Medicines and Vaccines
Clinical Trials Transformation Initiative (CTTI) have published their report on the ICH M11 webinar from back in Jan 2023. If you missed the webinar, then this is a useful 4-page summary.
CTR and CTIS
- On 19 April 2023, EMA is hosting a CTIS Walk-in Clinic at 16:00-17:00 CEST, which is an opportunity to ask real-time questions to CTIS experts. Upcoming CTIS Webinars: 17 May 2023 and 14 June 2023.
- The PHUSE Data Transparency Working Group has published a blog post on EU CTR implementation. Check it out for a summary of Year 1 of the regulation from a sponsor perspective, with a focus on transparency aspects.
- On 12 April 2023, EMA released an updated version (3.02) of the CTIS - Sponsor Handbook. This version includes newly added information about multi-factor authorisation in CTIS, as well as links to CTIS bitesize talks.

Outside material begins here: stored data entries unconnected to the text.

-- ==== Sys2Proof/Proofs/DigitController.lean ====
section
/-! The commands of the digit controller (spec/41_digit_controller.md): what `ENCODE`, `UPDATE`, `DISPLAY_NUMBER` and
`CLEAR_PINS` answer, and what an update drives: O13, O14, O15, O20, O21, O22, O23, O24, O25. -/

namespace Sys2Proof.Machine

open Sys2Proof.Spec

/-! ## Answers and levels -/

/-- An answer adds its response word and changes nothing else (30_encoding.md R80). -/
theorem respond_eq_answered (e : Err) (c : Bool) (x : Mask) (s : State) :
    respond e c x s = answered s (reply (errCode e).toNat c x) := by
  rw [← responseWord_eq_reply]; rfl

/-- An error is an answer that carries nothing but its code (60_exceptions.md R244). -/
theorem raise_eq_answered (e : Err) (s : State) :
    raise e s = answered s (reply (errCode e).toNat false 0#16) :=
  respond_eq_answered e false 0#16 s

/-- Events whose effect on the levels is known: they set these levels, are recorded, and change nothing else. -/
theorem perform_of_levels {es : List Event} {s : State} {l : Lines} {r : ShiftReg}
    (h : levelsAfter es (s.lines, s.sr) = (l, r)) :
    perform es s = { s with lines := l, sr := r, trace := s.trace ++ es } := by
  rw [perform_eq, perform_lines, perform_sr, h]

/-! ## Value codes and `ENCODE` -/

theorem digitOf_number_of_lt {n : Nat} (h : n < 10) : digitOf (.number n) = some (some ⟨n, h⟩) := dif_pos h

theorem digitOf_number_of_ge {n : Nat} (h : 10 ≤ n) : digitOf (.number n) = none := dif_neg (Nat.not_lt.2 h)

/-- `ENCODE` of a digit value answers its pattern (41_digit_controller.md R123). -/
theorem exec_encode_of_digit {v : Value} {n : Digit} (hv : digitOf v = some n) (s : State) :
    exec (.encode v) s = .next (answered s (reply 0 false ((encodeDigit s.cfg n).setWidth 16))) := by
  simp only [exec, execEncode, hv, respond_eq_answered]
  rfl

/-- Settles O13: the digit value of each value code, or that it has none. -/
theorem encodeResult : Obligations.EncodeResult := by
  intro s
  have hblank : digitOf .blank = some none := rfl
  refine ⟨fun n h => exec_encode_of_digit (digitOf_number_of_lt h) s, exec_encode_of_digit hblank s, fun n h => ?_⟩
  simp only [exec, execEncode, digitOf_number_of_ge h, raise_eq_answered]
  rfl

theorem encodeTable_seven_of_accepted {c : Config} (h : accepted c = true) : c.encodeTable[7] = 0x07#7 := by
  simp only [accepted, Bool.and_eq_true, beq_iff_eq] at h
  exact h.2

/-- Settles O14: entry 7 of the table is checked at construction (70_reset_and_hazards.md R274). -/
theorem encodeSeven : Obligations.EncodeSeven := by
  intro s h
  obtain ⟨hnumber, -, -⟩ := encodeResult s
  rw [hnumber 7 (by decide), encodeTable_seven_of_accepted h]
  rfl

/-! ## The writes of an update -/

/-- The diff is the driven segments (41_digit_controller.md R125). -/
theorem getElem_diffOf (old : Option Pattern) (p : Pattern) (k : Seg) : (diffOf old p)[k] = driven old p k := by
  cases old with
  | none =>
    have hall : ∀ k : Seg, (0x7F#7)[k] = true := by decide
    exact hall k
  | some q => simp [diffOf, driven]

/-- The writes of one segment are those the spec lists (40_segment.md R101, R102). -/
theorem segmentEvents_eq_segmentTrace (old : Option Pattern) (p : Pattern) (k : Seg) :
    (if (diffOf old p)[k] then driveEvents k p[k] else releaseEvents k) = segmentTrace old p k := by
  rw [getElem_diffOf]
  unfold segmentTrace
  cases driven old p k <;> cases p[k] <;> rfl
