/-- The outcome of one operation. -/
abbrev Res := Host.Outcome State Fault Refusal

/-! ### Keyed data -/

/-- The value of key `k`, or `d` when it is not listed. -/
def kget {α : Type} (d : α) : KMap α → Nat → α
  | [], _ => d
  | (j, v) :: r, k => if j = k then v else kget d r k

/-- The value of key `k`, if it is listed. -/
def kfind {α : Type} : KMap α → Nat → Option α
  | [], _ => none
  | (j, v) :: r, k => if j = k then some v else kfind r k

/-- Key `k` now holds `v`. Keys stay in rising order. -/
def kset {α : Type} : KMap α → Nat → α → KMap α
  | [], k, v => [(k, v)]
  | (j, w) :: r, k, v => if k < j then (k, v) :: (j, w) :: r else if j = k then (k, v) :: r else (j, w) :: kset r k v

/-- Key `k` is no longer listed. -/
def kdel {α : Type} (m : KMap α) (k : Nat) : KMap α := m.filter fun p => p.1 != k

/-! ### Memory bytes -/

/-- What an address that memory does not list reads as (R470). (DESIGN CHOICE, log entry 12: 0 for host memory and accumulators.) -/
def unlisted : Byte := 0

/-- The byte at a global address. -/
def memGet : List Host.Cell → Nat → Byte
  | [], _ => unlisted
  | (k, b) :: r, a => if k = a then b else if a < k then unlisted else memGet r a

/-- Store one byte, keeping addresses rising and listing no byte equal to what an unlisted address reads as. -/
def memSet : List Host.Cell → Nat → Byte → List Host.Cell
  | [], a, v => if v = unlisted then [] else [(a, v)]
  | (k, b) :: r, a, v =>
    if a < k then (if v = unlisted then (k, b) :: r else (a, v) :: (k, b) :: r)
    else if k = a then (if v = unlisted then r else (a, v) :: r)
    else (k, b) :: memSet r a v

/-- The `n` bytes from `a` upwards. -/
def memRead (m : List Host.Cell) (a n : Nat) : List Byte := (List.range n).map fun i => memGet m (a + i)

/-- Store the bytes of `bs` from `a` upwards. -/
def memWrite : List Host.Cell → Nat → List Byte → List Host.Cell
  | m, _, [] => m
  | m, a, b :: bs => memWrite (memSet m a b) (a + 1) bs

/-- The canonical form of memory: addresses strictly rising from `lo`, no byte equal to what an unlisted address
reads as. -/
def memSorted : Nat → List Host.Cell → Bool
  | _, [] => true
  | lo, (k, b) :: r => decide (lo ≤ k) && decide (b ≠ unlisted) && memSorted (k + 1) r

/-- The canonical form of memory. -/
def Memory.wf (m : List Host.Cell) : Bool := memSorted 0 m

/-- Memory with every byte of [a, a + n) back to what an unlisted address reads as. -/
def memZero (m : List Host.Cell) (a n : Nat) : List Host.Cell := m.filter fun c => c.1 < a || a + n ≤ c.1

/-- The cells of [src, src + n), moved to [dst, dst + n). -/
def memSpan (m : List Host.Cell) (src dst n : Nat) : List Host.Cell :=
  (m.filter fun c => src ≤ c.1 && c.1 < src + n).map fun c => (c.1 - src + dst, c.2)

/-- Memory with the bytes of [src, src + n) copied to [dst, dst + n). -/
def memCopy (m : List Host.Cell) (src dst n : Nat) : List Host.Cell :=
  let clear := memZero m dst n
  (clear.filter fun c => c.1 < dst) ++ memSpan m src dst n ++ (clear.filter fun c => dst ≤ c.1)

/-- Little-endian: the number that bytes stand for, lowest address first (R5). -/
def leNat : List Byte → Nat
  | [] => 0
  | b :: r => b.toNat + 256 * leNat r

/-- The `n` bytes of a number, lowest address first (R5). -/
def leBytes : Nat → Nat → List Byte
  | 0, _ => []
  | n + 1, v => BitVec.ofNat 8 v :: leBytes n (v / 256)

/-! ### Global addresses -/

/-- The address of byte `pa` of compute die `d` (R221). -/
def gDie (d pa : Nat) : Nat := d * 2 ^ 48 + pa
/-- The address of host byte VA[52:0] (R238). -/
def gHost (va : Nat) : Nat := 2 ^ 56 + va
/-- The address of byte `off` of the tile memory of physical tile `P` (R101). -/
def gTile (P off : Nat) : Nat := 2 ^ 57 + P * 2 ^ 19 + off
/-- The address of byte `off` of the accumulator quarter of physical tile `P` (R106). -/
def gAcc (P off : Nat) : Nat := 2 ^ 58 + P * 2 ^ 16 + off
/-- The address of byte `off` of the plane at position `pos` of quad `g` (R304). -/
def gPlane (g pos off : Nat) : Nat := 2 ^ 59 + (4 * g + pos) * 2 ^ 18 + off

/-- The 64-byte line of a global address. -/
def lineOf (g : Nat) : Nat := g / 64

/-- A line carries a poison mark (R250). -/
def State.poisoned (s : State) (line : Nat) : Bool := s.poison.contains line

/-- Some byte of [g, g + n) lies in a poisoned line. -/
def State.poisonIn (s : State) (g n : Nat) : Bool :=
  n != 0 && s.poison.any fun l => lineOf g ≤ l && l ≤ lineOf (g + n - 1)

/-- The compute dies with no copy of a line in their remote-line caches (R224). -/
def dropCopies (dies : KMap Die) (home : Nat) : KMap Die :=
  if dies.any fun p => p.2.rlc.any fun l => l.home == home then
    dies.map fun p => (p.1, { p.2 with rlc := p.2.rlc.filter fun l => l.home != home })
  else dies

/-- A line gets a poison mark. No remote-line cache holds it any more (R224). -/
def State.mark (s : State) (line : Nat) : State :=
  if s.poisoned line then s else { s with poison := line :: s.poison, dies := dropCopies s.dies line }

/-- A line's mark is cleared. -/
def State.unmark (s : State) (line : Nat) : State := { s with poison := s.poison.filter fun l => l != line }

/-- The bytes at a global address. -/
def State.bytes (s : State) (g n : Nat) : List Byte := memRead s.mem g n

/-- The little-endian number at a global address. -/
def State.num (s : State) (g n : Nat) : Nat := leNat (s.bytes g n)

/-- The releases of the locations that [g, g + n) does not touch: a write of another kind ends the release sequence of its
location (R379). -/
def relsOutside (rels : List (Nat × List Rel)) (g n : Nat) : List (Nat × List Rel) :=
  rels.filter fun x => 8 * x.1 + 8 ≤ g || g + n ≤ 8 * x.1

/-- Store bytes at a global address. -/
def State.putBytes (s : State) (g : Nat) (bs : List Byte) : State :=
  { s with mem := memWrite s.mem g bs, rels := relsOutside s.rels g bs.length }

/-! ### Parts of the device -/

/-- Tile P. -/
def State.tile (s : State) (P : TileId) : Tile := kget Tile.reset s.tiles P.toNat
/-- Tile P becomes `t`. -/
def State.setTile (s : State) (P : TileId) (t : Tile) : State := { s with tiles := kset s.tiles P.toNat t }
/-- Tile P changes by `f`. -/
def State.modTile (s : State) (P : TileId) (f : Tile → Tile) : State := s.setTile P (f (s.tile P))
/-- The core of tile P. -/
def State.core (s : State) (P : TileId) : Core := (s.tile P).core
/-- The core of tile P changes by `f`. -/
def State.modCore (s : State) (P : TileId) (f : Core → Core) : State :=
  s.modTile P fun t => { t with core := f t.core }
/-- Compute die d. -/
def State.die (s : State) (d : Nat) : Die := kget Die.reset s.dies d
/-- Compute die d becomes `x`. -/
def State.setDie (s : State) (d : Nat) (x : Die) : State := { s with dies := kset s.dies d x }
/-- Compute die d changes by `f`. -/
def State.modDie (s : State) (d : Nat) (f : Die → Die) : State := s.setDie d (f (s.die d))
/-- Quad g. -/
def State.quad (s : State) (g : Nat) : Quad := kget Quad.reset s.quads g
/-- Quad g changes by `f`. -/
def State.modQuad (s : State) (g : Nat) (f : Quad → Quad) : State := { s with quads := kset s.quads g (f (s.quad g)) }
/-- Cluster c. -/
def State.cluster (s : State) (c : Nat) : Cluster := kget Cluster.reset s.clusters c
/-- Cluster c changes by `f`. -/
def State.modCluster (s : State) (c : Nat) (f : Cluster → Cluster) : State :=
  { s with clusters := kset s.clusters c (f (s.cluster c)) }
/-- Task t, if it exists. -/
def State.task? (s : State) (t : Nat) : Option Task := kfind s.tasks t
/-- Task t becomes `x`. -/
def State.setTask (s : State) (t : Nat) (x : Task) : State := { s with tasks := kset s.tasks t x }
/-- Task t changes by `f`. -/
def State.modTask (s : State) (t : Nat) (f : Task → Task) : State :=
  match s.task? t with
  | some x => s.setTask t (f x)
  | none => s
/-- The task of tile P. -/
def State.taskOf (s : State) (P : TileId) : Option Task :=
  match (s.tile P).task with
  | some t => s.task? t
  | none => none
/-- The task of tile P changes by `f`. -/
def State.modTaskOf (s : State) (P : TileId) (f : Task → Task) : State :=
  match (s.tile P).task with
  | some t => s.modTask t f
  | none => s

/-- The die of tile P (R83). -/
def dieOf (P : TileId) : Nat := P.toNat / 256
/-- The cluster of tile P, numbered over the package. -/
def clusterOf (P : TileId) : Nat := P.toNat / 16
/-- The quad of tile P, numbered over the package. -/
def quadOf (P : TileId) : Nat := P.toNat / 4
/-- The position of tile P in its quad. -/
def posOf (P : TileId) : BitVec 2 := P.extractLsb' 0 2

/-- The index of an engine in a tile, in the order ld, st, gr, mx, rt. -/
def engIx (e : Eng) : Fin 5 :=
  match e with
  | .ld => 0 | .st => 1 | .gr => 2 | .mx => 3 | .rt => 4
/-- SRC of an engine (R410). -/
def engSrc (e : Eng) : BitVec 3 := e.code + 1
/-- The engine of a SRC, if it names one. -/
def srcEng (x : BitVec 3) : Option Eng :=
  match x with
  | 1#3 => some .ld | 2#3 => some .st | 3#3 => some .gr | 4#3 => some .mx | 5#3 => some .rt
  | _ => none
/-- Engine e of tile P. -/
def State.engine (s : State) (P : TileId) (e : Eng) : Engine := (s.tile P).eng[engIx e]
/-- Engine e of tile P changes by `f`. -/
def State.modEngine (s : State) (P : TileId) (e : Eng) (f : Engine → Engine) : State :=
  s.modTile P fun t => { t with eng := t.eng.set (engIx e) (f t.eng[engIx e]) }

/-! ### Registers -/

/-- s[r]: s0 reads as zero (R94). -/
def Core.rd (c : Core) (r : BitVec 5) : Word := if r = 0 then 0 else c.regs[r.toNat]'r.isLt
/-- s[r] := v: a write to s0 is discarded (R94). What made an earlier value of the register late holds its readers no more (R151). -/
def Core.wr (c : Core) (r : BitVec 5) (v : Word) : Core :=
  if r = 0 then c else { c with regs := c.regs.set r.toNat v r.isLt, ready := kdel c.ready r.toNat }
/-- s[r] of the current core. -/
def State.reg (s : State) (r : BitVec 5) : Word := (s.core s.cur).rd r
/-- PC of the current core. -/
def State.pc (s : State) : Word := (s.core s.cur).pc
/-- A register of the current core is written. -/
def State.setReg (s : State) (r : BitVec 5) (v : Word) : State := s.modCore s.cur fun c => c.wr r v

- EMA has published a document with all official EU/EEA Member State public holidays for 2023 as recorded in CTIS.
- Starting 24 April 2023, the regular maintenance windows in CTIS will be amended with the aim to limit downtime due to planned system interruptions. Users are advised to avoid using CTIS during the following times:
- Tuesday and Thursdays, from 18:00 to 21:00 Amsterdam time
- Each first Saturday of the month, from 10:00 to 14:00 Amsterdam time.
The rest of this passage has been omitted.